/-- A fetch from the first word of the I/O range. -/
theorem witness_StepRunsInstruction_io :
    pendingTrap { State.reset with iaOfs := 0xF0000000#32 } = none ∧
    fetchAddress { State.reset with iaOfs := 0xF0000000#32 } =
      .done (0xF0000000#32, { State.reset with iaOfs := 0xF0000000#32 }) ∧ 0xF0000000 ≤ (0xF0000000#32).toNat ∧
    State.reset.needsFlush.contains 0xF0000000 = false ∧ State.reset.needsPurge.contains 0xF0000000 = false ∧
    State.reset.st.c = false := ⟨rfl, rfl, by decide, rfl, rfl, rfl⟩

/-- A word of each kind that is no instruction: an unassigned opcode, an illegal mode, a reserved field. -/
theorem witness_StepRunsInstruction_words :
    decode 0x2C000000#32 = .error .unassignedOpcode ∧ decode 0x7040C001#32 = .error .illegalOpMode ∧
    decode 0xFC000001#32 = .error .reservedField := ⟨rfl, rfl, rfl⟩

theorem witness_UntranslatedFetch : State.reset.st.c = false := rfl

theorem witness_TranslatedFetch :
    (inSegment5 0x6010#32).st.c = true ∧ (inSegment5 0x6010#32).iaSeg ≠ 0#32 ∧
    { inSegment5 0x6010#32 with iaSeg := 0#32 }.iaSeg = 0#32 ∧ tlbLookup codePages 5#32 0x8010#32 = none ∧
    tlbLookup codePages 5#32 0x4010#32 = some (page 5#32 4#20 0x104#20 0x07000000#32) ∧
    (page 5#32 4#20 0x104#20 0x07000000#32).prot.type.toNat < 2 ∧
    tlbLookup codePages 5#32 0x7010#32 = some (page 5#32 7#20 0x107#20 0x0C000000#32) ∧
    ((user (inSegment5 0x7010#32)).st.x = true ∧ (page 5#32 7#20 0x107#20 0x0C000000#32).prot.pl1 = false) ∧
    pidOk (page 5#32 1#20 1#20 0x0A000024#32) false (inSegment5 0x1010#32) = false ∧
    tlbLookup codePages 5#32 0x1FFC#32 = some (page 5#32 1#20 0x101#20 0x0A000000#32) ∧
    2 ≤ (page 5#32 1#20 0x101#20 0x0A000000#32).prot.type.toNat ∧
    (page 5#32 1#20 0x101#20 0x0A000000#32).prot.pl1 = true ∧
    pidOk (page 5#32 1#20 0x101#20 0x0A000000#32) false (inSegment5 0x1FFC#32) = true ∧
    (page 5#32 1#20 0x101#20 0x0A000000#32).addr.bank = 0#4 ∧ (page 5#32 1#20 0x101#20 0x0A000000#32).addr.cpuId = 0#4 := by
  decide

theorem witness_TranslatedFetch_foreign :
    (foreign (machine [])).st.c = true ∧ (foreign (machine [])).iaSeg ≠ 0#32 ∧ pendingTrap (foreign (machine [])) = none ∧
    ∃ e, tlbLookup (foreign (machine [])).itlb (foreign (machine [])).iaSeg (foreign (machine [])).iaOfs = some e ∧
      2 ≤ e.prot.type.toNat ∧ (foreign (machine [])).st.x = false ∧ (foreign (machine [])).st.p = false ∧
      (e.addr.bank ≠ 0#4 ∨ e.addr.cpuId ≠ 0#4) := ⟨rfl, by decide, rfl, _, rfl, by decide, rfl, rfl, by decide⟩

theorem witness_FetchTrapsAndStops :
    (pendingTrap (inSegment5 0x8010#32) = none ∧ fetchAddress (inSegment5 0x8010#32) = .trap (bareTrap .instrTlbMiss)) ∧
    fetchAddress (inSegment5 0x4010#32) = .trap (bareTrap .instrProtection) ∧
    (pendingTrap { State.reset with needsPurge := [0x1000] } = none ∧
      fetchAddress { State.reset with needsPurge := [0x1000] } =
        .done (0x1000#32, { State.reset with needsPurge := [0x1000] }) ∧
      { State.reset with needsPurge := [0x1000] }.needsPurge.contains ((0x1000#32).toNat / 4 * 4) = true) :=
  ⟨⟨rfl, rfl⟩, rfl, rfl, rfl, rfl⟩

theorem witness_AsynchronousTraps :
    ({ State.reset with machineCheck := true }.machineCheck = true ∧ State.reset.st.m = false) ∧
    (State.reset.machineCheck = false ∧ { State.reset with powerFailure := true }.powerFailure = true) ∧
    (State.reset.powerFailure = false ∧ { Status.zero with e := true }.e = true ∧
      { (machine []).setCR 23#5 1#32 with extIrq := 1#32 }.extIrq &&&
        { (machine []).setCR 23#5 1#32 with extIrq := 1#32 }.getCR 23#5 ≠ 0#32) ∧
    (State.reset.st.e = false ∧ State.reset.extIrq &&& State.reset.getCR 23#5 = 0#32) := by decide

/-- A state with an instruction to run meets the invariant, and its step has a next state. -/
theorem witness_StepKeepsInv :
    (State.reset.withFetchWord 32 0x0A000008).Inv ∧ ∃ t, step (State.reset.withFetchWord 32 0x0A000008) = .next t := by
  refine ⟨⟨by decide, ?_, ?_, by decide, by decide, by decide, by decide, by decide, by decide⟩, ⟨_, rfl⟩⟩ <;>
    simp [tlbWf, risingKeys, State.withFetchWord, placeWord, State.reset]

end Sys2Proof.Tests
end

section
/-! SUPPORT. Low sign extension (00_scope.md R14): the value of a field through its sign bit `s` and its left bits `m`,
the value of a field given as the number `2 * m + s`, and obligation O6. -/

namespace Sys2Proof.Proofs

open Sys2Proof Sys2Proof.Machine

/-! ### The two parts of a field -/

/-- The left bits of a field are its number without the rightmost bit. -/
theorem toNat_leftBits {n : Nat} (x : BitVec (n + 1)) : (x.extractLsb' 1 n).toNat = x.toNat / 2 := by
  have hx : x.toNat / 2 < 2 ^ n := Nat.div_lt_of_lt_mul (by rw [← Nat.pow_succ']; exact x.isLt)
  rw [BitVec.extractLsb'_toNat, Nat.shiftRight_eq_div_pow, Nat.pow_one, Nat.mod_eq_of_lt hx]

/-- The rightmost bit of a field is the parity of its number. -/
theorem toNat_signBit {n : Nat} (x : BitVec n) : (x.extractLsb' 0 1).toNat = x.toNat % 2 := by
  rw [BitVec.extractLsb'_toNat, Nat.shiftRight_zero, Nat.pow_one]

/-- One bit in two's complement has the weight -1. -/
theorem toInt_bit (s : BitVec 1) : s.toInt = -(s.toNat : Int) := by
  obtain rfl | rfl := s.eq_zero_or_eq_one <;> rfl

/-! ### The value of a field -/

/-- `lse_N(x) = m - s * 2^(N-1)`. -/
theorem lse_eq_leftBits_sub_signBit {n : Nat} (x : BitVec (n + 1)) :
    lse x = ((x.extractLsb' 1 n).toNat : Int) - ((x.extractLsb' 0 1).toNat : Int) * 2 ^ n := by
  rw [toNat_leftBits, toNat_signBit, lse, Nat.add_sub_cancel]
  push_cast
  rfl

/-- The sign bit moved to the left end makes the field a two's-complement number. -/
theorem lse_eq_toInt {n : Nat} (x : BitVec (n + 1)) :
    lse x = (x.extractLsb' 0 1 ++ x.extractLsb' 1 n).toInt := by
  have happ : (x.extractLsb' 0 1 ++ x.extractLsb' 1 n).toInt =
      2 ^ n * (x.extractLsb' 0 1).toInt + ((x.extractLsb' 1 n).toNat : Int) := BitVec.toInt_append
  rw [lse_eq_leftBits_sub_signBit, happ, toInt_bit]
  ring

/-- The range of an N-bit field is that of an N-bit two's-complement number. -/
theorem lse_range {n : Nat} (x : BitVec (n + 1)) : -(2 ^ n : Int) ≤ lse x ∧ lse x < 2 ^ n := by
  have hlo := BitVec.le_toInt (x.extractLsb' 0 1 ++ x.extractLsb' 1 n)
  have hhi := BitVec.toInt_lt (x := x.extractLsb' 0 1 ++ x.extractLsb' 1 n)
  rw [← lse_eq_toInt, Nat.add_sub_cancel_left] at hlo hhi
  exact ⟨hlo, hhi⟩
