-- ==== Sys2Proof/Machine/State.lean ====
section
/-! DEFINITION. The state of the machine, plain data, holding everything spec/10_state.md names
(R20 to R40) and the host's side it observes (R36 to R39); the reasons a step can stop; the state
after reset (R40). -/

namespace Sys2Proof.Machine

/-- The eight general registers (R20). No register is hardwired. -/
structure Regs where
  r0 : Word
  r1 : Word
  r2 : Word
  r3 : Word
  r4 : Word
  r5 : Word
  r6 : Word
  r7 : Word
  deriving DecidableEq, Repr

/-- Memory: the cells that are not zero, as (address, value) pairs with addresses strictly rising. The
unit of addressing is the 16-bit cell (R33; log entry 7, safe). A cell not listed holds 0x0000, the
value reset gives every cell (R40). -/
abbrev Memory := List (Nat × Word)

/-- The canonical form: addresses strictly rising and inside the address space, no zero listed. -/
abbrev Memory.wf (m : Memory) : Prop :=
  m.Pairwise (fun x y => x.1 < y.1) ∧ ∀ c ∈ m, c.1 < Config.memSize ∧ c.2 ≠ 0#16

/-- A fatal condition with the information it records (R231). -/
inductive Fatal where
  /-- Code 1: a reserved opcode; the whole instruction word (R220, R221). -/
  | illegalOpcode (instr : Word)
  /-- Code 2: a TRAP whose vector is none of the six; the vector (R204). -/
  | unknownTrapVector (vec : BitVec 8)
  deriving DecidableEq, Repr

/-- The two traps that read a byte and can block (R208). -/
inductive InputTrap where
  /-- GETC (R192). -/
  | getc
  /-- IN, its prompt already written (R198). -/
  | promptedIn
  deriving DecidableEq, Repr

/-- The two traps that scan a string in memory. -/
inductive StringTrap where
  /-- PUTS (R196). -/
  | puts
  /-- PUTSP (R200). -/
  | putsp
  deriving DecidableEq, Repr

/-- Whether the core stands between two steps or inside one that has not completed (R208, R238, R274). -/
inductive Phase where
  /-- Between steps: the next thing the core does is a fetch. -/
  | boundary
  /-- Blocked in `InRead()` (R37, R208; log entry 10). -/
  | input (t : InputTrap)
  /-- In a string scan that has met no zero cell in a full round of memory; `next` is the cell it reads
  next (R196, R200, R274; log entry 11). -/
  | scan (t : StringTrap) (next : Word)
  deriving DecidableEq, Repr

/-- Whose turn it is, and what the host does in its turn (R239 to R241; log entry 12). -/
inductive Turn where
  /-- The core takes its turn. -/
  | core
  /-- The host appends a byte to the input queue (R39). -/
  | append (b : Byte)
  /-- The host appends bytes while the core's step is under way (R39: "at any time"): just before the
  core next looks at the queue, or as a turn of its own where the step does not look. -/
  | during (bs : List Byte)
  /-- The host asks the run to stop (R240). -/
  | stop
  deriving DecidableEq, Repr

/-- The state. -/
structure State where
  /-- The parameters of R8 this machine is built with. No turn changes them. They stand here because
  `exec` and `step` are functions of the state alone (log entry 20). -/
  params : Params
  /-- R0 to R7 (R20). -/
  regs : Regs
  /-- The program counter: the address of the next instruction to fetch (R23). -/
  pc : Word
  /-- The condition register (R26). -/
  cond : Word
  /-- The run flag (R30). -/
  running : Bool
  /-- The fault record (R31). -/
  fault : Option Fatal
  /-- The end record's third value: the host stopped the run (R239, R240). -/
  stopped : Bool
  /-- The 65536 cells (R33), the device cells among them (R34, R35). -/
  mem : Memory
  /-- The host's bytes that have arrived and are not consumed, next one first (R39). -/
  inq : List Byte
  /-- The output history, oldest byte first (R38). -/
  out : List Byte
  /-- Where the core stands (R238). -/
  phase : Phase
  /-- The model's own field: the turns to come, next one first; when it is empty the host does nothing
  more and every turn is the core's (log entry 12). -/
  plan : List Turn
  deriving DecidableEq, Repr

/-- Why the machine takes no step. -/
inductive Fault where
  /-- Raised by the core's turn when `running` is false or a fault is recorded: after the end of a run
  no step is taken (R24, R30, R234). How the run ended stands in the state: see `State.runEnd`. Safe:
  the model stops where the hardware has no step (log entry 8). -/
  | runEnded
  deriving DecidableEq, Repr

/-- Why the model gives an instruction no meaning. -/
inductive Refusal where
  /-- An instruction without a meaning yet, raised only by an arm of `exec`; no arm raises it. Safe: the
  model stops. -/
  | notModelled (mnemonic : String)
  deriving DecidableEq, Repr

/-- The three outcomes of a turn. -/
abbrev Outcome := Host.Outcome State Fault Refusal

/-- The machine with parameters `p` right after reset (R40, R260). `inq` and `plan` belong to the host and
are empty here by DESIGN CHOICE (log entries 12 and 13, unsafe); `State.boot` takes any. `phase` and
`stopped` are DEDUCED (log entries 10 and 16). -/
def State.resetWith (p : Params) : State where
  params := p
  regs := ⟨0#16, 0#16, 0#16, 0#16, 0#16, 0#16, 0#16, 0#16⟩
  pc := Config.pcStart
  cond := p.condReset
  running := true
  fault := none
  stopped := false
  mem := []
  inq := []
  out := []
  phase := .boundary
  plan := []

/-- The machine right after reset, with the parameters' defaults (R8, R40; log entries 1 to 6). -/
def State.reset : State := State.resetWith Params.default

end Sys2Proof.Machine
end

━━━

EXERCISE DETAILS: Nothing should be returned except the lines from the first line of the data above through the line with "State.reset.needsFlush.contains 0xF0000000 = false", each one exact.

RESULT:
/-- A fetch from the first word of the I/O range. -/
theorem witness_StepRunsInstruction_io :
    pendingTrap { State.reset with iaOfs := 0xF0000000#32 } = none ∧
    fetchAddress { State.reset with iaOfs := 0xF0000000#32 } =
      .done (0xF0000000#32, { State.reset with iaOfs := 0xF0000000#32 }) ∧ 0xF0000000 ≤ (0xF0000000#32).toNat ∧
    State.reset.needsFlush.contains 0xF0000000 = false ∧ State.reset.needsPurge.contains 0xF0000000 = false ∧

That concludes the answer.